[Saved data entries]
-- Opening Marker --

-- ==== Sys2Proof/Tests/Slice0.lean ====
section
/-! SUPPORT. Tests of the model, each on one step or one word, with the expected results of spec/95_test_vectors.md or of the
rule named; and for every statement with hypotheses a state and operands that meet them. -/

namespace Sys2Proof.Tests

open Sys2Proof Sys2Proof.Machine

/-! ## Fixtures (95, section 0) -/

/-- The default parameters. -/
def std : Params := Params.standard

/-- No flag. -/
def plain : ChipFlags := { initSr := false, sstAai := false, bp02 := false, bp3 := false, bp4 := false }

/-- A descriptor of a fixture. -/
def chip (id : BitVec 24) (size : BitVec 64) (g : Granularity) (f : ChipFlags) : Descriptor :=
  { jedecId := id, extId := 0, sizeBytes := size, granularity := g, flags := f }

def fx1 : Descriptor := chip 0xEF4018 0x1000000 .g4k plain
def fx2 : Descriptor := chip 0xEF4019 0x2000000 .g64k { plain with bp02 := true, bp3 := true }
def fx3 : Descriptor := chip 0xBF258E 0x100000 .g4k { plain with sstAai := true, bp02 := true }
def fx4 : Descriptor := chip 0x20BA19 0x2000000 .g4k plain
def fx7 : Descriptor := chip 0x1C7019 0x2000000 .g4k { plain with initSr := true }
def fx8 : Descriptor := chip 0x010219 0x2000000 .g64k plain
def fx11 : Descriptor := chip 0xEF4017 0x800000 .g32k { plain with bp02 := true, bp3 := true, bp4 := true }
def fx12 : Descriptor := chip 0x010220 0x4000000 .g256k plain
def fx13 : Descriptor := chip 0x9D7E7F 0x100000 .g4kPmc plain

/-- The idle block after a successful PROBE of a chip. -/
def session (d : Descriptor) : State :=
  { State.reset with probeState := .probed, desc := some d, params := derive std d }

/-- A command in flight at a position. -/
def flight (d : Descriptor) (op : HostOp) (l : Label) (a n b : Word) : State :=
  { session d with busy := true, op := op, opAddr := a, opLen := n, opBuf := b, phase := .run op l }

/-- A PROBE in flight at a position. -/
def probing (l : Label) : State := { State.reset with busy := true, op := .probe, phase := .run .probe l }

/-- The transport and the flash answer: the frame succeeds, and these bytes are read back. -/
def good (rx : List Byte) : Answer := { ok := true, sent := 0, rx := rx }

/-- The frame fails after `k` bytes. -/
def bad (k : Nat) : Answer := { ok := false, sent := k, rx := [] }

/-- The state a step answers. -/
def after (r : Result) : Option State :=
  match r with
  | .next t => some t
  | .fault _ => none
  | .refused _ => none

/-- The event of a frame that succeeds on the default chip select. -/
def sent (f : Frame) (rx : List Byte) : Event := .frame { bus := 0, line := 0 } f true f.wire.length rx

/-- `W[...]`, `W2[... | ...]` and `WR[...]` of 30_encoding.md R107. -/
def W (tx : List Byte) : Frame := { kind := .w, tx := tx, tx2 := [], n := 0 }
def W2 (tx data : List Byte) : Frame := { kind := .w2, tx := tx, tx2 := data, n := 0 }
def WR (tx : List Byte) (n : Nat) : Frame := { kind := .wr, tx := tx, tx2 := [], n := n }

/-- The newest event of what a step answers. -/
def newest (r : Result) : Option Event := (after r).bind fun t => t.history.head?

-- Closing Marker --

* [Exercise brief]
Repeat the whole of the data above exactly, keeping every word.

* [Response for this exercise]
-- ==== Sys2Proof/Tests/Slice0.lean ====
section
/-! SUPPORT. Tests of the model, each on one step or one word, with the expected results of spec/95_test_vectors.md or of the
rule named; and for every statement with hypotheses a state and operands that meet them. -/

namespace Sys2Proof.Tests

open Sys2Proof Sys2Proof.Machine

/-! ## Fixtures (95, section 0) -/

/-- The default parameters. -/
def std : Params := Params.standard

/-- No flag. -/
def plain : ChipFlags := { initSr := false, sstAai := false, bp02 := false, bp3 := false, bp4 := false }

/-- A descriptor of a fixture. -/
def chip (id : BitVec 24) (size : BitVec 64) (g : Granularity) (f : ChipFlags) : Descriptor :=
  { jedecId := id, extId := 0, sizeBytes := size, granularity := g, flags := f }

def fx1 : Descriptor := chip 0xEF4018 0x1000000 .g4k plain
def fx2 : Descriptor := chip 0xEF4019 0x2000000 .g64k { plain with bp02 := true, bp3 := true }
def fx3 : Descriptor := chip 0xBF258E 0x100000 .g4k { plain with sstAai := true, bp02 := true }
def fx4 : Descriptor := chip 0x20BA19 0x2000000 .g4k plain
def fx7 : Descriptor := chip 0x1C7019 0x2000000 .g4k { plain with initSr := true }
def fx8 : Descriptor := chip 0x010219 0x2000000 .g64k plain
def fx11 : Descriptor := chip 0xEF4017 0x800000 .g32k { plain with bp02 := true, bp3 := true, bp4 := true }
def fx12 : Descriptor := chip 0x010220 0x4000000 .g256k plain
def fx13 : Descriptor := chip 0x9D7E7F 0x100000 .g4kPmc plain

/-- The idle block after a successful PROBE of a chip. -/
def session (d : Descriptor) : State :=
  { State.reset with probeState := .probed, desc := some d, params := derive std d }

/-- A command in flight at a position. -/
def flight (d : Descriptor) (op : HostOp) (l : Label) (a n b : Word) : State :=
  { session d with busy := true, op := op, opAddr := a, opLen := n, opBuf := b, phase := .run op l }

/-- A PROBE in flight at a position. -/
def probing (l : Label) : State := { State.reset with busy := true, op := .probe, phase := .run .probe l }

/-- The transport and the flash answer: the frame succeeds, and these bytes are read back. -/
def good (rx : List Byte) : Answer := { ok := true, sent := 0, rx := rx }

/-- The frame fails after `k` bytes. -/
def bad (k : Nat) : Answer := { ok := false, sent := k, rx := [] }

/-- The state a step answers. -/
def after (r : Result) : Option State :=
  match r with
  | .next t => some t
  | .fault _ => none
  | .refused _ => none

/-- The event of a frame that succeeds on the default chip select. -/
def sent (f : Frame) (rx : List Byte) : Event := .frame { bus := 0, line := 0 } f true f.wire.length rx

/-- `W[...]`, `W2[... | ...]` and `WR[...]` of 30_encoding.md R107. -/
def W (tx : List Byte) : Frame := { kind := .w, tx := tx, tx2 := [], n := 0 }
def W2 (tx data : List Byte) : Frame := { kind := .w2, tx := tx, tx2 := data, n := 0 }
def WR (tx : List Byte) (n : Nat) : Frame := { kind := .wr, tx := tx, tx2 := [], n := n }

/-- The newest event of what a step answers. -/
def newest (r : Result) : Option Event := (after r).bind fun t => t.history.head?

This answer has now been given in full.